At least 33 people tested positive for the virus on the Z22 train from Tibet to the Chinese capital and more passengers tested positive on the Z166 train from Lhasa to Shanghai.

The state-owned Tibet Daily said in a WeChat post that the Tibetan government was "strictly preventing the spread of the pandemic and ensuring an orderly exit from the region".

According to China Central Television, medical personnel from Gansu, Guangdong, Jiangsu and Shannxi provinces have been sent to the region to help conduct PCR tests.

Shunfeng, one of China's major courier companies, has operated nine chartered flights for medical supplies to Tibet, local media said.

Stranded for days on a highway

A tourism blogger shared alternative exit routes for people wanting to leave Tibet.  (Supplied)

As the outbreak worsened last week, many tourists found themselves stranded on a highway in the province after a nearby region blocked entry from Tibet.

Authorities in Deqin county, in the south-west province of Yunnan, said its quarantine system had reached capacity for people arriving from Tibet, leaving hundreds stuck on the highway leading up to the border. 

Pictures and video on social media show officials covered in PPE handing out food and bottles of water to people waiting in cars on the highway.

Other vision from social media showed people setting up tents and cooking meals by their cars on the side of the road. 

The line-up was believed to have stretched for several kilometres.

Shouxin, a vlogger on social media platform Xiaohongshu, captured her experiences on the road.

She said she was stuck on the G214 highway for three days and then drove more than six hours to a hotel in Shangri-La for a further seven days of quarantine.

"Today is the sixth day of my quarantine.
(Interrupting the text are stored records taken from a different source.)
-- ==== Sys2Proof/Machine/Stream.lean ====
section
/-! DEFINITION. The stream cursor (43_stream.md): the CRYPT and DISCARD commands. -/

namespace Sys2Proof.Machine

/-- The lazy regeneration before a byte: at `pos == 64` a BLOCK, and `pos <- 0` (R150). -/
def Cipher.refill (c : Cipher) : Cipher := if c.pos = 64 then { c.block with pos := 0 } else c

/-- `pos <- pos + 1` (R150). -/
def Cipher.advance (c : Cipher) : Cipher := { c with pos := c.pos + 1 }

/-- The keystream byte the next CRYPT byte is XORed with: `KSBYTE(pos)` after the regeneration (R150). -/
def Cipher.nextByte (c : Cipher) : Byte := ksByte c.refill.ks c.refill.pos.toNat

/-- One byte of a CRYPT: read the input byte, write it XORed with the keystream byte, advance the cursor (R150). -/
def State.cryptByte (a b : Nat) (s : State) : State :=
  { s with
    cipher := s.cipher.refill.advance
    mem := s.mem.write b (s.mem.read a ^^^ s.cipher.nextByte) }

/-- The loop of CRYPT over `n` bytes in increasing index (R150, 20_memory.md R60). -/
def State.cryptLoop : Nat → Nat → Nat → State → State
  | 0, _, _, s => s
  | n + 1, a, b, s => State.cryptLoop n (a + 1) (b + 1) (s.cryptByte a b)

/-- CRYPT A, B, C (R150): the checks in order, all before the first write, then the bytes. -/
def execCrypt (a b c : DWord) (s : State) : Host.Outcome State Fault Refusal :=
  if !s.inited then raise .notInitialized 0 s
  else if !s.valid a c.toNat then raise .access 1 s
  else if !s.valid b c.toNat then raise .access 2 s
  else if overlap a b c.toNat then raise .overlap 2 s
  else .next (s.cryptLoop c.toNat a.toNat b.toNat).complete

/-- How many of `n` bytes the partly consumed block takes: none when it is exhausted (R153, first step). -/
def Cipher.leftover (n : Nat) (c : Cipher) : Nat := if c.pos.toNat < 64 then min n (64 - c.pos.toNat) else 0

/-- The first step of DISCARD: consume `k` bytes of the partly consumed block (R153). -/
def Cipher.consume (k : Nat) (c : Cipher) : Cipher := { c with pos := BitVec.ofNat 7 (c.pos.toNat + k) }

/-- The later steps of DISCARD, from a block boundary: skip the whole blocks of `n` bytes, then generate one block if bytes
remain (R153). -/
def Cipher.skipBlocks (n : Nat) (c : Cipher) : Cipher :=
  let c := c.incCtr (BitVec.ofNat 64 (n / 64))
  if n % 64 = 0 then c else { c.block with pos := BitVec.ofNat 7 (n % 64) }

/-- DISCARD of `n` bytes on the cipher state (R153). -/
def Cipher.discard (n : Nat) (c : Cipher) : Cipher :=
  let k := c.leftover n
  (c.consume k).skipBlocks (n - k)

/-- DISCARD C (R153). Buffer memory is neither read nor written. -/
def execDiscard (c : DWord) (s : State) : Host.Outcome State Fault Refusal :=
  if !s.inited then raise .notInitialized 0 s
  else .next { s with cipher := s.cipher.discard c.toNat }.complete

end Sys2Proof.Machine
end

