-- ==== Sys2Proof/Machine/Flags.lean ====
section
/-! DEFINITION. The status registers (10_state.md R34, R35). The core has no flags register and no condition codes (R33): its
only status bits are those of STATUS. -/

namespace Sys2Proof.Machine

/-- STATUS: bit 0 `INITED`, bit 1 `FAULT`, bit 2 `BUSY`, bits 63:3 read 0 (R34). -/
def State.status (s : State) : DWord :=
  (BitVec.ofBool s.inited).setWidth 64 ||| (BitVec.ofBool s.fault).setWidth 64 <<< 1 |||
    (BitVec.ofBool s.busy).setWidth 64 <<< 2

/-- CTR: the block counter, or while `INITED = 0` an unspecified value drawn on each read (R34, R35; free value, log entry 4). -/
def State.readCtr (s : State) : DWord :=
  if s.inited then s.cipher.ctr else Config.freeCtrRead s.draws s.cipher.st s.cipher.ks s.cipher.pos

/-- POS: the cursor in bits 6:0, or while `INITED = 0` an unspecified value there; bits 63:7 read 0 always (R34, R35; free value,
log entry 4). -/
def State.readPos (s : State) : DWord :=
  (if s.inited then s.cipher.pos else Config.freePosRead s.draws s.cipher.st s.cipher.ks s.cipher.pos).setWidth 64

/-- READ_REG(i): the value of status register `i`; an index with no register reads 0 (R34, R35). -/
def State.readReg (s : State) (i : BitVec 8) : DWord :=
  match i.toNat with
  | 0 => s.status
  | 1 => s.cause.setWidth 64
  | 2 => s.info
  | 3 => s.readCtr
  | 4 => s.readPos
  | _ => 0

/-- `cmd_ready`: the command port accepts a descriptor only when `BUSY = 0` and `FAULT = 0` (30_encoding.md R70, R84). -/
def State.cmdReady (s : State) : Bool := !s.busy && !s.fault

end Sys2Proof.Machine
end

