-- ==== Sys2Proof/Laws/State.lean ====
section
/-! SUPPORT. One lemma per field per update, true by definition, so that no later proof unfolds a record update. -/

namespace Sys2Proof.Machine

variable (s : State) (c : Cipher)

/-! ## `State.accept` -/

@[simp] theorem State.accept_cipher : s.accept.cipher = s.cipher := rfl
@[simp] theorem State.accept_inited : s.accept.inited = s.inited := rfl
@[simp] theorem State.accept_fault : s.accept.fault = s.fault := rfl
@[simp] theorem State.accept_cause : s.accept.cause = s.cause := rfl
@[simp] theorem State.accept_info : s.accept.info = s.info := rfl
@[simp] theorem State.accept_busy : s.accept.busy = true := rfl
@[simp] theorem State.accept_cmdIndex : s.accept.cmdIndex = s.cmdIndex + 1 := rfl
@[simp] theorem State.accept_mem : s.accept.mem = s.mem := rfl
@[simp] theorem State.accept_memSize : s.accept.memSize = s.memSize := rfl
@[simp] theorem State.accept_script : s.accept.script = s.script := rfl
@[simp] theorem State.accept_replies : s.accept.replies = s.replies := rfl
@[simp] theorem State.accept_draws : s.accept.draws = s.draws := rfl

/-! ## `State.complete` -/

@[simp] theorem State.complete_cipher : s.complete.cipher = s.cipher := rfl
@[simp] theorem State.complete_inited : s.complete.inited = s.inited := rfl
@[simp] theorem State.complete_fault : s.complete.fault = s.fault := rfl
@[simp] theorem State.complete_cause : s.complete.cause = s.cause := rfl
@[simp] theorem State.complete_info : s.complete.info = s.info := rfl
@[simp] theorem State.complete_busy : s.complete.busy = false := rfl
@[simp] theorem State.complete_cmdIndex : s.complete.cmdIndex = s.cmdIndex := rfl
@[simp] theorem State.complete_mem : s.complete.mem = s.mem := rfl
@[simp] theorem State.complete_memSize : s.complete.memSize = s.memSize := rfl
@[simp] theorem State.complete_script : s.complete.script = s.script := rfl
@[simp] theorem State.complete_replies : s.complete.replies = s.replies := rfl
@[simp] theorem State.complete_draws : s.complete.draws = s.draws := rfl

/-! ## `State.faultEntry` -/

@[simp] theorem State.faultEntry_cipher (cause : Cause) (info : DWord) : (s.faultEntry cause info).cipher = s.cipher := rfl
@[simp] theorem State.faultEntry_inited (cause : Cause) (info : DWord) : (s.faultEntry cause info).inited = s.inited := rfl
@[simp] theorem State.faultEntry_fault (cause : Cause) (info : DWord) : (s.faultEntry cause info).fault = true := rfl
@[simp] theorem State.faultEntry_cause (cause : Cause) (info : DWord) : (s.faultEntry cause info).cause = cause.code := rfl
@[simp] theorem State.faultEntry_info (cause : Cause) (info : DWord) : (s.faultEntry cause info).info = info := rfl
@[simp] theorem State.faultEntry_busy (cause : Cause) (info : DWord) : (s.faultEntry cause info).busy = false := rfl
@[simp] theorem State.faultEntry_cmdIndex (cause : Cause) (info : DWord) : (s.faultEntry cause info).cmdIndex = s.cmdIndex := rfl
@[simp] theorem State.faultEntry_mem (cause : Cause) (info : DWord) : (s.faultEntry cause info).mem = s.mem := rfl
@[simp] theorem State.faultEntry_memSize (cause : Cause) (info : DWord) : (s.faultEntry cause info).memSize = s.memSize := rfl
@[simp] theorem State.faultEntry_script (cause : Cause) (info : DWord) : (s.faultEntry cause info).script = s.script := rfl
@[simp] theorem State.faultEntry_replies (cause : Cause) (info : DWord) : (s.faultEntry cause info).replies = s.replies := rfl
@[simp] theorem State.faultEntry_draws (cause : Cause) (info : DWord) : (s.faultEntry cause info).draws = s.draws := rfl

/-! ## `State.memWrite` -/

@[simp] theorem State.memWrite_cipher (a : DWord) (bs : Bytes) : (s.memWrite a bs).cipher = s.cipher := rfl
@[simp] theorem State.memWrite_inited (a : DWord) (bs : Bytes) : (s.memWrite a bs).inited = s.inited := rfl
@[simp] theorem State.memWrite_fault (a : DWord) (bs : Bytes) : (s.memWrite a bs).fault = s.fault := rfl
@[simp] theorem State.memWrite_cause (a : DWord) (bs : Bytes) : (s.memWrite a bs).cause = s.cause := rfl
@[simp] theorem State.memWrite_info (a : DWord) (bs : Bytes) : (s.memWrite a bs).info = s.info := rfl
@[simp] theorem State.memWrite_busy (a : DWord) (bs : Bytes) : (s.memWrite a bs).busy = s.busy := rfl
@[simp] theorem State.memWrite_cmdIndex (a : DWord) (bs : Bytes) : (s.memWrite a bs).cmdIndex = s.cmdIndex := rfl
@[simp] theorem State.memWrite_mem (a : DWord) (bs : Bytes) : (s.memWrite a bs).mem = s.mem.writeBytes a.toNat bs := rfl
@[simp] theorem State.memWrite_memSize (a : DWord) (bs : Bytes) : (s.memWrite a bs).memSize = s.memSize := rfl
@[simp] theorem State.memWrite_script (a : DWord) (bs : Bytes) : (s.memWrite a bs).script = s.script := rfl
@[simp] theorem State.memWrite_replies (a : DWord) (bs : Bytes) : (s.memWrite a bs).replies = s.replies := rfl
@[simp] theorem State.memWrite_draws (a : DWord) (bs : Bytes) : (s.memWrite a bs).draws = s.draws := rfl

/-! ## `State.hostReset` -/

@[simp] theorem State.hostReset_inited : s.hostReset.inited = false := rfl
@[simp] theorem State.hostReset_fault : s.hostReset.fault = false := rfl
@[simp] theorem State.hostReset_cause : s.hostReset.cause = 0 := rfl
@[simp] theorem State.hostReset_info : s.hostReset.info = 0 := rfl
@[simp] theorem State.hostReset_busy : s.hostReset.busy = false := rfl
@[simp] theorem State.hostReset_cmdIndex : s.hostReset.cmdIndex = 0 := rfl
@[simp] theorem State.hostReset_mem : s.hostReset.mem = s.mem := rfl
@[simp] theorem State.hostReset_memSize : s.hostReset.memSize = s.memSize := rfl
@[simp] theorem State.hostReset_script : s.hostReset.script = s.script := rfl
@[simp] theorem State.hostReset_replies : s.hostReset.replies = s.replies := rfl
@[simp] theorem State.hostReset_draws : s.hostReset.draws = s.draws + 1 := rfl

/-! ## `State.withSubmit` -/

@[simp] theorem State.withSubmit_cipher (d : Descriptor) : (s.withSubmit d).cipher = s.cipher := rfl
@[simp] theorem State.withSubmit_inited (d : Descriptor) : (s.withSubmit d).inited = s.inited := rfl
@[simp] theorem State.withSubmit_fault (d : Descriptor) : (s.withSubmit d).fault = false := rfl
@[simp] theorem State.withSubmit_cause (d : Descriptor) : (s.withSubmit d).cause = s.cause := rfl
@[simp] theorem State.withSubmit_info (d : Descriptor) : (s.withSubmit d).info = s.info := rfl
@[simp] theorem State.withSubmit_busy (d : Descriptor) : (s.withSubmit d).busy = false := rfl
@[simp] theorem State.withSubmit_cmdIndex (d : Descriptor) : (s.withSubmit d).cmdIndex = s.cmdIndex := rfl
@[simp] theorem State.withSubmit_mem (d : Descriptor) : (s.withSubmit d).mem = s.mem := rfl
@[simp] theorem State.withSubmit_memSize (d : Descriptor) : (s.withSubmit d).memSize = s.memSize := rfl
@[simp] theorem State.withSubmit_script (d : Descriptor) : (s.withSubmit d).script = .submit d :: s.script := rfl
@[simp] theorem State.withSubmit_replies (d : Descriptor) : (s.withSubmit d).replies = s.replies := rfl
@[simp] theorem State.withSubmit_draws (d : Descriptor) : (s.withSubmit d).draws = s.draws := rfl

/-! ## `State.cryptByte` -/

@[simp] theorem State.cryptByte_cipher (a b : Nat) : (s.cryptByte a b).cipher = s.cipher.refill.advance := rfl
@[simp] theorem State.cryptByte_inited (a b : Nat) : (s.cryptByte a b).inited = s.inited := rfl
@[simp] theorem State.cryptByte_fault (a b : Nat) : (s.cryptByte a b).fault = s.fault := rfl
@[simp] theorem State.cryptByte_cause (a b : Nat) : (s.cryptByte a b).cause = s.cause := rfl
@[simp] theorem State.cryptByte_info (a b : Nat) : (s.cryptByte a b).info = s.info := rfl
@[simp] theorem State.cryptByte_busy (a b : Nat) : (s.cryptByte a b).busy = s.busy := rfl
@[simp] theorem State.cryptByte_cmdIndex (a b : Nat) : (s.cryptByte a b).cmdIndex = s.cmdIndex := rfl
@[simp] theorem State.cryptByte_mem (a b : Nat) : (s.cryptByte a b).mem = s.mem.write b (s.mem.read a ^^^ s.cipher.nextByte) := rfl
@[simp] theorem State.cryptByte_memSize (a b : Nat) : (s.cryptByte a b).memSize = s.memSize := rfl
@[simp] theorem State.cryptByte_script (a b : Nat) : (s.cryptByte a b).script = s.script := rfl
@[simp] theorem State.cryptByte_replies (a b : Nat) : (s.cryptByte a b).replies = s.replies := rfl
@[simp] theorem State.cryptByte_draws (a b : Nat) : (s.cryptByte a b).draws = s.draws := rfl

/-! ## `Cipher.setCtr` -/

@[simp] theorem Cipher.setCtr_ks (v : DWord) : (c.setCtr v).ks = c.ks := rfl
@[simp] theorem Cipher.setCtr_pos (v : DWord) : (c.setCtr v).pos = c.pos := rfl

/-! ## `Cipher.incCtr` -/

@[simp] theorem Cipher.incCtr_ks (k : DWord) : (c.incCtr k).ks = c.ks := rfl
@[simp] theorem Cipher.incCtr_pos (k : DWord) : (c.incCtr k).pos = c.pos := rfl

/-! ## `Cipher.block` -/

@[simp] theorem Cipher.block_ks : c.block.ks = blockWords c.st := rfl
@[simp] theorem Cipher.block_pos : c.block.pos = c.pos := rfl

/-! ## `Cipher.start` -/

@[simp] theorem Cipher.start_st (key nonce : Bytes) : (c.start key nonce).st = initMatrix key nonce := rfl
@[simp] theorem Cipher.start_ks (key nonce : Bytes) : (c.start key nonce).ks = c.ks := rfl
@[simp] theorem Cipher.start_pos (key nonce : Bytes) : (c.start key nonce).pos = 64 := rfl

/-! ## `Cipher.advance` -/

@[simp] theorem Cipher.advance_st : c.advance.st = c.st := rfl
@[simp] theorem Cipher.advance_ks : c.advance.ks = c.ks := rfl
@[simp] theorem Cipher.advance_pos : c.advance.pos = c.pos + 1 := rfl

/-! ## `Cipher.consume` -/

@[simp] theorem Cipher.consume_st (k : Nat) : (c.consume k).st = c.st := rfl
@[simp] theorem Cipher.consume_ks (k : Nat) : (c.consume k).ks = c.ks := rfl
@[simp] theorem Cipher.consume_pos (k : Nat) : (c.consume k).pos = BitVec.ofNat 7 (c.pos.toNat + k) := rfl

end Sys2Proof.Machine
end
The medical staff told me that I would have another PCR test tomorrow at 6:00am, and I will be able to leave once I receive the result," she wrote in a post on August 22.

China COVID-19 cases reach a three-month high

The recent outbreak started on August 7 when four tourists tested positive for the virus in Ngari prefecture, according to the Tibet Autonomous Region government. 

Cases jumped to 18 the next day as residents in Lhasa also tested positive. 

Thousands of tourists in Hainan were trapped on the holiday island after a COVID-19 outbreak. (Reuters)

Since August 9, the virus has spread dramatically in major tourist destinations like Shigatse, Nyingchi and Shannan, home to popular Buddhist temples and scenic hotspots.

Local officials shut down the famous Potala Palace, the former home of the exiled Dalai Lama, which is a key tourist drawcard for thousands of visitors each year.

China's coronavirus cases have reached a three-month high. The last major outbreak saw the populous city of Shanghai locked down.

China reported 1,895 new COVID-19 infections yesterday, compared with 1,985 new cases a day earlier, according to the National Health Commission. 

China is adopting a COVID-zero strategy which involves lockdowns and quarantine. Far-reaching measures to stop the spread of COVID-19 in China are not uncommon.

Last week in Shanghai, customers at an Ikea store were shut in over two possible COVID-19 cases. It caused some to burst out of the store and past staff who were trying to keep them in. 

About 80,000 tourists were stranded in the holiday island of Hainan earlier this month after coronavirus cases soared and the area became an infection hotspot.

Mutations in the COVID-19 virus continue to pose a risk.